┏━━
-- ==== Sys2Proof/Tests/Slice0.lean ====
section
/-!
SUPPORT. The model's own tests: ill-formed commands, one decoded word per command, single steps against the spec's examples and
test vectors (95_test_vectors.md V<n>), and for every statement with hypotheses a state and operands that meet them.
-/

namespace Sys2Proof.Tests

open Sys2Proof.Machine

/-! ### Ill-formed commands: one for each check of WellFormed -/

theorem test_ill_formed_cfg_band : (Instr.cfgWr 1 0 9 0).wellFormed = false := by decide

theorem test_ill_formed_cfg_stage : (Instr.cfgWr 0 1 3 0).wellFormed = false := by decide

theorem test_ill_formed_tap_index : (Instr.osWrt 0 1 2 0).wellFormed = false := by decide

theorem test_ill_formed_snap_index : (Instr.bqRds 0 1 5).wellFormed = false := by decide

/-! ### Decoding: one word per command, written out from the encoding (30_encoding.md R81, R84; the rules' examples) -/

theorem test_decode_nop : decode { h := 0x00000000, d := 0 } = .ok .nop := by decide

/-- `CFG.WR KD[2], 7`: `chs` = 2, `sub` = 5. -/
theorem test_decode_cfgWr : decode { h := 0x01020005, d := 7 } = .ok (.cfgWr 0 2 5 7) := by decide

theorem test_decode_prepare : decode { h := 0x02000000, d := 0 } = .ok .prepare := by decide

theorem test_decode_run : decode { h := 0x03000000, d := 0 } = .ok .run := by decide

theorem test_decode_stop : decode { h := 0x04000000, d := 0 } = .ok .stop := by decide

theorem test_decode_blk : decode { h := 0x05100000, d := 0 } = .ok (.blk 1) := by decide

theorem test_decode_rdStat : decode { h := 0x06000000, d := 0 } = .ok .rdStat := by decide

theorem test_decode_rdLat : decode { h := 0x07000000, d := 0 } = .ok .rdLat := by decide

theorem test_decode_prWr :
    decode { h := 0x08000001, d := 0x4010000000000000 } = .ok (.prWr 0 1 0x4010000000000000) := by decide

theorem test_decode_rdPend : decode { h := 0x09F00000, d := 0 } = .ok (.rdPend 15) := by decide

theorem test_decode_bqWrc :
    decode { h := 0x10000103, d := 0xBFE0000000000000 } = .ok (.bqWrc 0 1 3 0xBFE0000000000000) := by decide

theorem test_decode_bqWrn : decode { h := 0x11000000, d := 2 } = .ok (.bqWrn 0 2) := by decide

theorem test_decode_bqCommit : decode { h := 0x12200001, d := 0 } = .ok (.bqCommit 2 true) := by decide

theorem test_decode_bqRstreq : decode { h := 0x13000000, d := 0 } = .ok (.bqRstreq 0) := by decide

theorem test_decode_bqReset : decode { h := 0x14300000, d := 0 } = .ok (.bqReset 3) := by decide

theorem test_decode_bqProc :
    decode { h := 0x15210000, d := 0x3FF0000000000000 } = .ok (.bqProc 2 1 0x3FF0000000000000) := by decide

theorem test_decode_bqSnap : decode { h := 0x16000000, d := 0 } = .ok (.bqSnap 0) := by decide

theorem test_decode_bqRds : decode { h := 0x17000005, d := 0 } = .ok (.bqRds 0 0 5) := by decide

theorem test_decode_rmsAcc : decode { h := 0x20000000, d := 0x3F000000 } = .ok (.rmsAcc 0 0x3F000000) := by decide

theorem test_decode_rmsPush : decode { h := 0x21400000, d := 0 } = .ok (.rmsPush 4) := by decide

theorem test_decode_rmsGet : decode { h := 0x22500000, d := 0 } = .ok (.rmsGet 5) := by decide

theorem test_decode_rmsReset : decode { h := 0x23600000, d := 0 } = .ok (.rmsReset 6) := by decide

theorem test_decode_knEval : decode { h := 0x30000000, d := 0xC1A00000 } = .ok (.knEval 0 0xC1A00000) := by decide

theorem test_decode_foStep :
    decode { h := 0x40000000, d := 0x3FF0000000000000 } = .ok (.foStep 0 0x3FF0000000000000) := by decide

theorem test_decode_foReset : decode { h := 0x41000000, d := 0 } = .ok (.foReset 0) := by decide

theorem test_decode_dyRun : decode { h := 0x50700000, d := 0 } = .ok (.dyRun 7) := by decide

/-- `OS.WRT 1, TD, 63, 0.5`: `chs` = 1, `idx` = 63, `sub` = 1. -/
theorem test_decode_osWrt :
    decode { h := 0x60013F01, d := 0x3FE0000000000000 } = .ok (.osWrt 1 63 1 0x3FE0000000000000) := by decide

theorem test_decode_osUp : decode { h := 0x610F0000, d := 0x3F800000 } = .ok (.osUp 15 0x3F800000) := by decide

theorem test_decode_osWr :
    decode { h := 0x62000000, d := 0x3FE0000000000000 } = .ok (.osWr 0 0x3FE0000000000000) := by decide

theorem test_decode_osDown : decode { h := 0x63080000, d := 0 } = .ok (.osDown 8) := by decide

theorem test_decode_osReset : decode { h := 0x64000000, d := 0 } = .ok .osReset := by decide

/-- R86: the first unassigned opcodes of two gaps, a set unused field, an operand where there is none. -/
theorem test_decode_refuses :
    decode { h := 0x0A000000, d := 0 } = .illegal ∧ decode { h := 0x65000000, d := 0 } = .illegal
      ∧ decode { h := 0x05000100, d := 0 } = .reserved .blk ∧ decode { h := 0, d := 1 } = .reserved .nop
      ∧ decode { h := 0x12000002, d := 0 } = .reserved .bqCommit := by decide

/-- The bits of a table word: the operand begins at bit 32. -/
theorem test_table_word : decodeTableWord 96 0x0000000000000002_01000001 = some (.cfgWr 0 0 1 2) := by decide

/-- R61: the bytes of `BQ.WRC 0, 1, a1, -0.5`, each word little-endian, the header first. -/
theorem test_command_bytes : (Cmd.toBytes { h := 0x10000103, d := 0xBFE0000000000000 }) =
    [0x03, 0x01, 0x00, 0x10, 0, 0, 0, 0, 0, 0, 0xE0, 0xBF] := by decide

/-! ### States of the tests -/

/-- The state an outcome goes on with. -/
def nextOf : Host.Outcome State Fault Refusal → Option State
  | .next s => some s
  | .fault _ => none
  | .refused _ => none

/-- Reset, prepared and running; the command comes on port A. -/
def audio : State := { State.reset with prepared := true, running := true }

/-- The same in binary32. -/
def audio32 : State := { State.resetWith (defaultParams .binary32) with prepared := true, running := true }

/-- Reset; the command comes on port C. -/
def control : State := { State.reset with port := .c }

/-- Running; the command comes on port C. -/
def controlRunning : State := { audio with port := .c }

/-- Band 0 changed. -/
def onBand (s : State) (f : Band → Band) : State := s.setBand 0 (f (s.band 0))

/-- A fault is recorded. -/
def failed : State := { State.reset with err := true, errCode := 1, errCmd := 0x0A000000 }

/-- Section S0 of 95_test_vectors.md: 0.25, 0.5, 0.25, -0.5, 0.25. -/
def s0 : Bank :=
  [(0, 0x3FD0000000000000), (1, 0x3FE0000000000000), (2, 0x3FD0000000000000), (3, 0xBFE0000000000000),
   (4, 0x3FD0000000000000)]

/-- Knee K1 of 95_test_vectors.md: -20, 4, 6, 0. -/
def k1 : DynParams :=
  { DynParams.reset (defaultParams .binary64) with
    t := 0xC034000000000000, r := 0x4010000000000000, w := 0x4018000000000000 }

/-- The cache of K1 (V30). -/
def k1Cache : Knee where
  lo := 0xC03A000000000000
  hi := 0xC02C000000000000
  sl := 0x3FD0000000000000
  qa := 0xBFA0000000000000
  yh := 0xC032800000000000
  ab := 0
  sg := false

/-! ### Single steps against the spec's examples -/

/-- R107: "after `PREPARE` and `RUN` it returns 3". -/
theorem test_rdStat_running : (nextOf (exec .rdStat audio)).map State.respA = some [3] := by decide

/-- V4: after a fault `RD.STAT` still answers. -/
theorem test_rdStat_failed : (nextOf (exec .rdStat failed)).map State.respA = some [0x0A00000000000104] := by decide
┗━━
┏━━
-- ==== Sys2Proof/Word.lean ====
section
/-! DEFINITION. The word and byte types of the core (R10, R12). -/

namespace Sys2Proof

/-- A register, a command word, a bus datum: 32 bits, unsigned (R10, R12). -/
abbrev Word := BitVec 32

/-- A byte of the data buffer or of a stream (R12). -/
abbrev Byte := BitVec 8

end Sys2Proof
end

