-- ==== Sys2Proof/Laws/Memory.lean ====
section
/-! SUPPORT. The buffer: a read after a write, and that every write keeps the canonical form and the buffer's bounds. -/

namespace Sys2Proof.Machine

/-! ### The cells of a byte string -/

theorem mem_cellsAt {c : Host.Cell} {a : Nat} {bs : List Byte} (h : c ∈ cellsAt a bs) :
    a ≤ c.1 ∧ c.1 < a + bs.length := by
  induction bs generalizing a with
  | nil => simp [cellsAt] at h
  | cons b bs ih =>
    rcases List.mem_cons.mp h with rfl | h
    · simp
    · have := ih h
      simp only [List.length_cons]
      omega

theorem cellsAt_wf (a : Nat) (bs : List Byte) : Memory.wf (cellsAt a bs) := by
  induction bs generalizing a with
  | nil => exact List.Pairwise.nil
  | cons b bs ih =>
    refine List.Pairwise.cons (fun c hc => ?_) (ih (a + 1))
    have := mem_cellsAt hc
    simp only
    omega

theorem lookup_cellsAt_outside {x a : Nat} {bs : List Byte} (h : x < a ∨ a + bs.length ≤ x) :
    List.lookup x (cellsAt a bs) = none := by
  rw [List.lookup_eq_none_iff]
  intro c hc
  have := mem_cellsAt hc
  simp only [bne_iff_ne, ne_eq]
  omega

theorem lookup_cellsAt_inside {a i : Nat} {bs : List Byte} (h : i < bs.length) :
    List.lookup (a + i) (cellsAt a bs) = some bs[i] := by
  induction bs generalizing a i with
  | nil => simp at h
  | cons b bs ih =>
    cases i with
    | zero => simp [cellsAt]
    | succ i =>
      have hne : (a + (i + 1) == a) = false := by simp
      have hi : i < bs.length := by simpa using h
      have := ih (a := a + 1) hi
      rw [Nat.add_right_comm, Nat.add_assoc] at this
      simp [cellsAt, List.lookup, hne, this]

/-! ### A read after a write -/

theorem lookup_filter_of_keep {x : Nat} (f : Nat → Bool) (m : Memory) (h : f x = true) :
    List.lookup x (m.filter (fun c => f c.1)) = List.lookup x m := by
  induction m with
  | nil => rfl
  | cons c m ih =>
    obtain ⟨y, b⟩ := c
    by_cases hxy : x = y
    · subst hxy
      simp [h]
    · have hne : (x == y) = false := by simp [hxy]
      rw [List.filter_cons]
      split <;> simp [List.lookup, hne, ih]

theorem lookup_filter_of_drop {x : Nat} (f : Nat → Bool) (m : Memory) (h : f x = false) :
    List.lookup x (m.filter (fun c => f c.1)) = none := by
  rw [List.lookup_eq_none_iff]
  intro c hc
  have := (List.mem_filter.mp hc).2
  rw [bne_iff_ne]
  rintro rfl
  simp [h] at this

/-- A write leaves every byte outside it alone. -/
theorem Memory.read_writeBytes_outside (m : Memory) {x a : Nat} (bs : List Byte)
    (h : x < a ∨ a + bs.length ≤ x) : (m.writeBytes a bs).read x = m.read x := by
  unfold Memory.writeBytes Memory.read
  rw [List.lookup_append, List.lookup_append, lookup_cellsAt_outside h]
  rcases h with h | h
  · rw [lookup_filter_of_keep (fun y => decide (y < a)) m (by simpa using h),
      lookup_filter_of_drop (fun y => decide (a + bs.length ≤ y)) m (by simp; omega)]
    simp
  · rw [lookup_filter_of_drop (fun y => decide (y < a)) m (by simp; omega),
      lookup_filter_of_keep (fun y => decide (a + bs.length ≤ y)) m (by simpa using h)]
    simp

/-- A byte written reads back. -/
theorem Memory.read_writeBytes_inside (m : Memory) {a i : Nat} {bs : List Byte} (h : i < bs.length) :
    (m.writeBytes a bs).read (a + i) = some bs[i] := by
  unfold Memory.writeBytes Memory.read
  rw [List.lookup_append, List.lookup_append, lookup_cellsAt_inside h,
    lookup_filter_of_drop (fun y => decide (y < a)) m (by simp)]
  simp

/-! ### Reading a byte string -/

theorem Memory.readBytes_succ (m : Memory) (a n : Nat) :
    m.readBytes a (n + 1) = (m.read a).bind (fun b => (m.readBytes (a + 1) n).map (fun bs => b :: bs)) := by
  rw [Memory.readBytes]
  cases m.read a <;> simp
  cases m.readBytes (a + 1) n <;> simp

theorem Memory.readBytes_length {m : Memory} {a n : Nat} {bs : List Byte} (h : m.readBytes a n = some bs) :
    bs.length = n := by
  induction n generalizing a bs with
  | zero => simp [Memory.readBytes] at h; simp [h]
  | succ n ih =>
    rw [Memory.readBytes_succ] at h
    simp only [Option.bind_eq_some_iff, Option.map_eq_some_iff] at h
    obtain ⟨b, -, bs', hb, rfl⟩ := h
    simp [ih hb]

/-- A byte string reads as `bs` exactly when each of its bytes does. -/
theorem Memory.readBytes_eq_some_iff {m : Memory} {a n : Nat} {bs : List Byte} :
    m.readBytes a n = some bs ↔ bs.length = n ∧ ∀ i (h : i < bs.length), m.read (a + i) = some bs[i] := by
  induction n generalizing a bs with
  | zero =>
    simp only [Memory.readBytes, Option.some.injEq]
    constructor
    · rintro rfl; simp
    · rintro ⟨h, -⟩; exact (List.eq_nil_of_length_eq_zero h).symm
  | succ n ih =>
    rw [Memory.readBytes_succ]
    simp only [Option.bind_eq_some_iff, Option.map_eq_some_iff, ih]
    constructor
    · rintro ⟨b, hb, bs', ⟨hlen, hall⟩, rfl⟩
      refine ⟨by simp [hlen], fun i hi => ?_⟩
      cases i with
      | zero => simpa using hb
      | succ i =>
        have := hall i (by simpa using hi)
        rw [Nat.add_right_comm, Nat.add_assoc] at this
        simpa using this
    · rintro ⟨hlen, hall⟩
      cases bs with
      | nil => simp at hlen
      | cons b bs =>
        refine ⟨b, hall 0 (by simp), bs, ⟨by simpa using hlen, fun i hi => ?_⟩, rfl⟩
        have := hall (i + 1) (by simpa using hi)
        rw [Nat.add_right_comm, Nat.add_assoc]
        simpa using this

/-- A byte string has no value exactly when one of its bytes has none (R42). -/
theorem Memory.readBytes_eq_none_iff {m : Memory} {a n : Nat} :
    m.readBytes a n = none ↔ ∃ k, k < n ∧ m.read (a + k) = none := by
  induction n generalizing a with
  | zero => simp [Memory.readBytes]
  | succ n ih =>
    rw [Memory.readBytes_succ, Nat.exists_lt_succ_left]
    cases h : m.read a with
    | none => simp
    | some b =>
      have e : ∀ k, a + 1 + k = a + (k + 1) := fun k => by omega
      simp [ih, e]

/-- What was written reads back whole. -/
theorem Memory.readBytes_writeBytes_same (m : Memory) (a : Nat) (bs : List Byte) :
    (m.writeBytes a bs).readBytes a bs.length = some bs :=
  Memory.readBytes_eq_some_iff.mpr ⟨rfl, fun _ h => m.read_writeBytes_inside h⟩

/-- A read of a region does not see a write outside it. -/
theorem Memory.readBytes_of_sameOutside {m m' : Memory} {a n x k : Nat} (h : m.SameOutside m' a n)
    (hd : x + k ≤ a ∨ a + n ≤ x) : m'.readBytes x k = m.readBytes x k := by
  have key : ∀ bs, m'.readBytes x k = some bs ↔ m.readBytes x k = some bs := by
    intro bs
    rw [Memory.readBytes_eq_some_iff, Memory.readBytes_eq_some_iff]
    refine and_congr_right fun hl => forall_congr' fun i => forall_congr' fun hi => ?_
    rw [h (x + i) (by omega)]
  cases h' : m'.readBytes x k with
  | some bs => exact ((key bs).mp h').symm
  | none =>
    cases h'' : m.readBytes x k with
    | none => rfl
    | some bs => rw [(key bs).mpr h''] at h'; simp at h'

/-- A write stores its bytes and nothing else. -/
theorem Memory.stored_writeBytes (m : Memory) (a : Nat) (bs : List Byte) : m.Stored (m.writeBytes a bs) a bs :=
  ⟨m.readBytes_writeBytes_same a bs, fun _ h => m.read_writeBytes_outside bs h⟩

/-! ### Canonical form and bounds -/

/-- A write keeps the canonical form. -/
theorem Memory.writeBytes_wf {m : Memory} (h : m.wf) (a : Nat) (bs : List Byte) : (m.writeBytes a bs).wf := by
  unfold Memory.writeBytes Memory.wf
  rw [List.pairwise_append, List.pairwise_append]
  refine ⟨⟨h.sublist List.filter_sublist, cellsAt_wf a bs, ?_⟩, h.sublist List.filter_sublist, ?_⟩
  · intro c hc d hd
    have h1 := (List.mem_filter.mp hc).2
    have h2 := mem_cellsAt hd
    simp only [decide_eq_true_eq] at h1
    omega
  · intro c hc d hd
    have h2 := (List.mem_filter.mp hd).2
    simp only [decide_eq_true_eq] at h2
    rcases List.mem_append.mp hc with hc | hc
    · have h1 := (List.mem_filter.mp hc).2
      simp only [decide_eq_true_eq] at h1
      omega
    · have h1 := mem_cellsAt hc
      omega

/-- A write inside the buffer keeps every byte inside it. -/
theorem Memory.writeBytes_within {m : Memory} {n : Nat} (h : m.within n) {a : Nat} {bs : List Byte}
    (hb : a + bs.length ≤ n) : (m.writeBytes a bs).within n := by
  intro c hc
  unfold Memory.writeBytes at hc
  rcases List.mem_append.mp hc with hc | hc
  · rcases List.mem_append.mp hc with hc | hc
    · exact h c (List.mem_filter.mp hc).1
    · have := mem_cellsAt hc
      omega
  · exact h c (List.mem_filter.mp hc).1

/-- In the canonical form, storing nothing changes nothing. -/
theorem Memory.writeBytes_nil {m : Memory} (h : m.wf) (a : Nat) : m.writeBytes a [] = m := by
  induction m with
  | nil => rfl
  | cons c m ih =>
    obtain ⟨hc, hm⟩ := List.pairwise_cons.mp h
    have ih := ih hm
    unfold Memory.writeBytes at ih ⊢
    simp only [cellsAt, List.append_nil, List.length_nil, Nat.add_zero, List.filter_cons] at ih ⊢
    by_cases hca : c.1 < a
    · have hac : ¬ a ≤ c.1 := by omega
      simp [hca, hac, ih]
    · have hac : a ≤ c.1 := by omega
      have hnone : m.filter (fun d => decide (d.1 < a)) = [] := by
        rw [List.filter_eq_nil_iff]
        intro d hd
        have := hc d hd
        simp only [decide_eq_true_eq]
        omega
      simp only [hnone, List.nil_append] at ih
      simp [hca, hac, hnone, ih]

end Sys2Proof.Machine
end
┗━━
┏━━
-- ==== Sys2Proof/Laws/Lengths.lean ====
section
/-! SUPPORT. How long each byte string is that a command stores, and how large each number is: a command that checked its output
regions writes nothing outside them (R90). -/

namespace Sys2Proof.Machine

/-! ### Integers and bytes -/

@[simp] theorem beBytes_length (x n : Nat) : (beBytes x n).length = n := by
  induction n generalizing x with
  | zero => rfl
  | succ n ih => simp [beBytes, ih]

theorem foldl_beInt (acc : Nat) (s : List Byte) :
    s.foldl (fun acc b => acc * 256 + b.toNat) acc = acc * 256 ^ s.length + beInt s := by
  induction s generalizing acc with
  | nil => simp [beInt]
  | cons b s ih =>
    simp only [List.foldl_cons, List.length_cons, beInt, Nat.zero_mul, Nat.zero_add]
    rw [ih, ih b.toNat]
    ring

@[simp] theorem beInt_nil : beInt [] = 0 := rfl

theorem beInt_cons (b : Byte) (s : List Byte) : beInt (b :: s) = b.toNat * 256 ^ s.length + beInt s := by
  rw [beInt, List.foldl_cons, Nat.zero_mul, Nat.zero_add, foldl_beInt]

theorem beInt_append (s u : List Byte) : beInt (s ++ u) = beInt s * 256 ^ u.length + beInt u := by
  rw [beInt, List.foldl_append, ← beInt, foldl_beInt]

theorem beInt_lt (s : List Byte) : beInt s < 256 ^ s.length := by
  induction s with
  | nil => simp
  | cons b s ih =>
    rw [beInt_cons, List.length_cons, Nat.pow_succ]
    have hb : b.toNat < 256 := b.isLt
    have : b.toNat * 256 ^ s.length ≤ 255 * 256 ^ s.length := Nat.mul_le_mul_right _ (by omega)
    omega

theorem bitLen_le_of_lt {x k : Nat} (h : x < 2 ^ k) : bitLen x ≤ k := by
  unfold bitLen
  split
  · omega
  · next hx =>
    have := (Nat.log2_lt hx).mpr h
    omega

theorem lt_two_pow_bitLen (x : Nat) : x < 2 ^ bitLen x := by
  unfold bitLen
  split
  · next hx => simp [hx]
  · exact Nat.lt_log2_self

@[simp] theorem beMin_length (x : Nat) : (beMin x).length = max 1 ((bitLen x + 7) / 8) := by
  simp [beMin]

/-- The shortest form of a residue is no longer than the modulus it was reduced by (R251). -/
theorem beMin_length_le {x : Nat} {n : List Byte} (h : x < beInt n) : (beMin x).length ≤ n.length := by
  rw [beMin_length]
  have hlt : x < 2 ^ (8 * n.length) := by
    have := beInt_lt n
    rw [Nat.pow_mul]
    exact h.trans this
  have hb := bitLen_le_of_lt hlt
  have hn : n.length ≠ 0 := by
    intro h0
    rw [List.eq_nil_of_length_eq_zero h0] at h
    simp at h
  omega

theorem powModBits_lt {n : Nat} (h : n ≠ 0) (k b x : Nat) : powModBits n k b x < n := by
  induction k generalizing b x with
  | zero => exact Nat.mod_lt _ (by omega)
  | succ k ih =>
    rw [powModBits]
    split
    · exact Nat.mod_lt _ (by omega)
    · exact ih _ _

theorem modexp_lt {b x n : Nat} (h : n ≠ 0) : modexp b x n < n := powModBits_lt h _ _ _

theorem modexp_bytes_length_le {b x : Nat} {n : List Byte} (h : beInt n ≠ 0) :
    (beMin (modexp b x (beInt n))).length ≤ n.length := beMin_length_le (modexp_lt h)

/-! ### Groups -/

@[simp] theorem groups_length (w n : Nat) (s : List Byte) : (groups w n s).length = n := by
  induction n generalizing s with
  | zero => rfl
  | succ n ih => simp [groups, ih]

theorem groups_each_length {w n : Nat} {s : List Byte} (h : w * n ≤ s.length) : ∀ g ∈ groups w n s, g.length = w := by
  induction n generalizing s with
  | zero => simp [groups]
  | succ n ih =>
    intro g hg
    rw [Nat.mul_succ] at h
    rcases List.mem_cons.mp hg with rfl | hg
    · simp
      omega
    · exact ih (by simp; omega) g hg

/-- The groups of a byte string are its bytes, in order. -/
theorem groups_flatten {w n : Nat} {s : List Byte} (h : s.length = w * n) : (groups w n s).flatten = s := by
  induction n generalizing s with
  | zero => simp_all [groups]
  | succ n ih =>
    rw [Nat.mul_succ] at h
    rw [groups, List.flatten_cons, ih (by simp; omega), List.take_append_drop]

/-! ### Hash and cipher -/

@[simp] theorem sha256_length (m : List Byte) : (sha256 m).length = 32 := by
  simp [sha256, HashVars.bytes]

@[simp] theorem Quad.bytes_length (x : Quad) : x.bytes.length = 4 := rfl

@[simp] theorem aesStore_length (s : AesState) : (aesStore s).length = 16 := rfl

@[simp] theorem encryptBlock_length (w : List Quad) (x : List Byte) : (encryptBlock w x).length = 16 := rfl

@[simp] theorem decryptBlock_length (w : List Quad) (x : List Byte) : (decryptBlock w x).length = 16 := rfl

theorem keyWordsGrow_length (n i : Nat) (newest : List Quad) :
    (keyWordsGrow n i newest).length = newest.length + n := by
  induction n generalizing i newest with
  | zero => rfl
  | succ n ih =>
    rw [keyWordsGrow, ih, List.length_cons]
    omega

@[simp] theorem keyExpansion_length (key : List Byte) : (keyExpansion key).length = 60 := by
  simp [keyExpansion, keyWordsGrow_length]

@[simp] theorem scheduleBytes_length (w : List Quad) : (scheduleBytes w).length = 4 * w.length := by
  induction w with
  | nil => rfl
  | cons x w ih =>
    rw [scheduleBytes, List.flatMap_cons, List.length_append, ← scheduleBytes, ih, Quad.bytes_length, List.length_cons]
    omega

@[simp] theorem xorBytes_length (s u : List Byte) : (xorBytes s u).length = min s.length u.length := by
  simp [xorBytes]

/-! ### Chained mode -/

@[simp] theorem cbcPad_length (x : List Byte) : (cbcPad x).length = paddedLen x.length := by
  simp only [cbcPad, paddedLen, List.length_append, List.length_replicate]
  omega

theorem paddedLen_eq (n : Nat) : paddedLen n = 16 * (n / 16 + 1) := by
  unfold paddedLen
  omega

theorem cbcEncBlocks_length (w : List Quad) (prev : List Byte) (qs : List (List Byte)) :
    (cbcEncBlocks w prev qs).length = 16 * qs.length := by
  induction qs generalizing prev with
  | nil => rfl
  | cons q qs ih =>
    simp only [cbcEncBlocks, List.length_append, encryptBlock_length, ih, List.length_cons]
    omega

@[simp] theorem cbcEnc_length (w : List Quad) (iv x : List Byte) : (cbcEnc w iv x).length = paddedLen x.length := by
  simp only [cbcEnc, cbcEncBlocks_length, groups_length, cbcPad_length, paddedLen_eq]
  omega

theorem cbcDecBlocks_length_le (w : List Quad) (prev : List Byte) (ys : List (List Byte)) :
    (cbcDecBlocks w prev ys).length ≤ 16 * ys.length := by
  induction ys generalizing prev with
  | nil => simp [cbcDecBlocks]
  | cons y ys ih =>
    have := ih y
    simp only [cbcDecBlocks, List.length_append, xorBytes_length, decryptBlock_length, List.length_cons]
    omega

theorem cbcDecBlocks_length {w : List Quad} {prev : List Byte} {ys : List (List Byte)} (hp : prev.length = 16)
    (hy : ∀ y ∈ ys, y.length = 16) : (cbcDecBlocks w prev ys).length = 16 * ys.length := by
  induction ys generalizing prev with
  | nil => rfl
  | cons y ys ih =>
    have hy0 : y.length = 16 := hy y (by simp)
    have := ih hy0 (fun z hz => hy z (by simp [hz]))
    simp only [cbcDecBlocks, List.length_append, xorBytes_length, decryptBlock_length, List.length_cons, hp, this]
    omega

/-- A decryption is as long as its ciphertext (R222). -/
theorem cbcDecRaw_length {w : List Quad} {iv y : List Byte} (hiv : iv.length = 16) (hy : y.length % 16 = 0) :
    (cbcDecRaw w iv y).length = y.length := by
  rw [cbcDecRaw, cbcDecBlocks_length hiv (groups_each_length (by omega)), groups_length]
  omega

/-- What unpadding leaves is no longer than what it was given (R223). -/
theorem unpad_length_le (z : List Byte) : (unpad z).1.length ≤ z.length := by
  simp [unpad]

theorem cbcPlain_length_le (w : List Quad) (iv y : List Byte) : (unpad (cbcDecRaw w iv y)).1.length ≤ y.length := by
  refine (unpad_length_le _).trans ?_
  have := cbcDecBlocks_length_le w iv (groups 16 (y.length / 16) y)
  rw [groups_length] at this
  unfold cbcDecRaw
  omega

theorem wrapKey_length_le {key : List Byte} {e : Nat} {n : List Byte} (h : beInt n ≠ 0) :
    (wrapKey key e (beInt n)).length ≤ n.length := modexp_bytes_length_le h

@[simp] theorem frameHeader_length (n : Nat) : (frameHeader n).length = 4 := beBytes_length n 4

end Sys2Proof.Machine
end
┗━━
■ **Task item**: What you give back should be exactly the lines of the data above from the line with "-0.5, 0.25. -/" through the line with "theorem test_rdStat_failed : (nextOf", both of those included, and nothing more.

■ **Your solution**:
/-- Section S0 of 95_test_vectors.md: 0.25, 0.5, 0.25, -0.5, 0.25. -/
def s0 : Bank :=
  [(0, 0x3FD0000000000000), (1, 0x3FE0000000000000), (2, 0x3FD0000000000000), (3, 0xBFE0000000000000),
   (4, 0x3FD0000000000000)]

/-- Knee K1 of 95_test_vectors.md: -20, 4, 6, 0. -/
def k1 : DynParams :=
  { DynParams.reset (defaultParams .binary64) with
    t := 0xC034000000000000, r := 0x4010000000000000, w := 0x4018000000000000 }

/-- The cache of K1 (V30). -/
def k1Cache : Knee where
  lo := 0xC03A000000000000
  hi := 0xC02C000000000000
  sl := 0x3FD0000000000000
  qa := 0xBFA0000000000000
  yh := 0xC032800000000000
  ab := 0
  sg := false

/-! ### Single steps against the spec's examples -/

/-- R107: "after `PREPARE` and `RUN` it returns 3". -/
theorem test_rdStat_running : (nextOf (exec .rdStat audio)).map State.respA = some [3] := by decide

/-- V4: after a fault `RD.STAT` still answers. -/
theorem test_rdStat_failed : (nextOf (exec .rdStat failed)).map State.respA = some [0x0A00000000000104] := by decide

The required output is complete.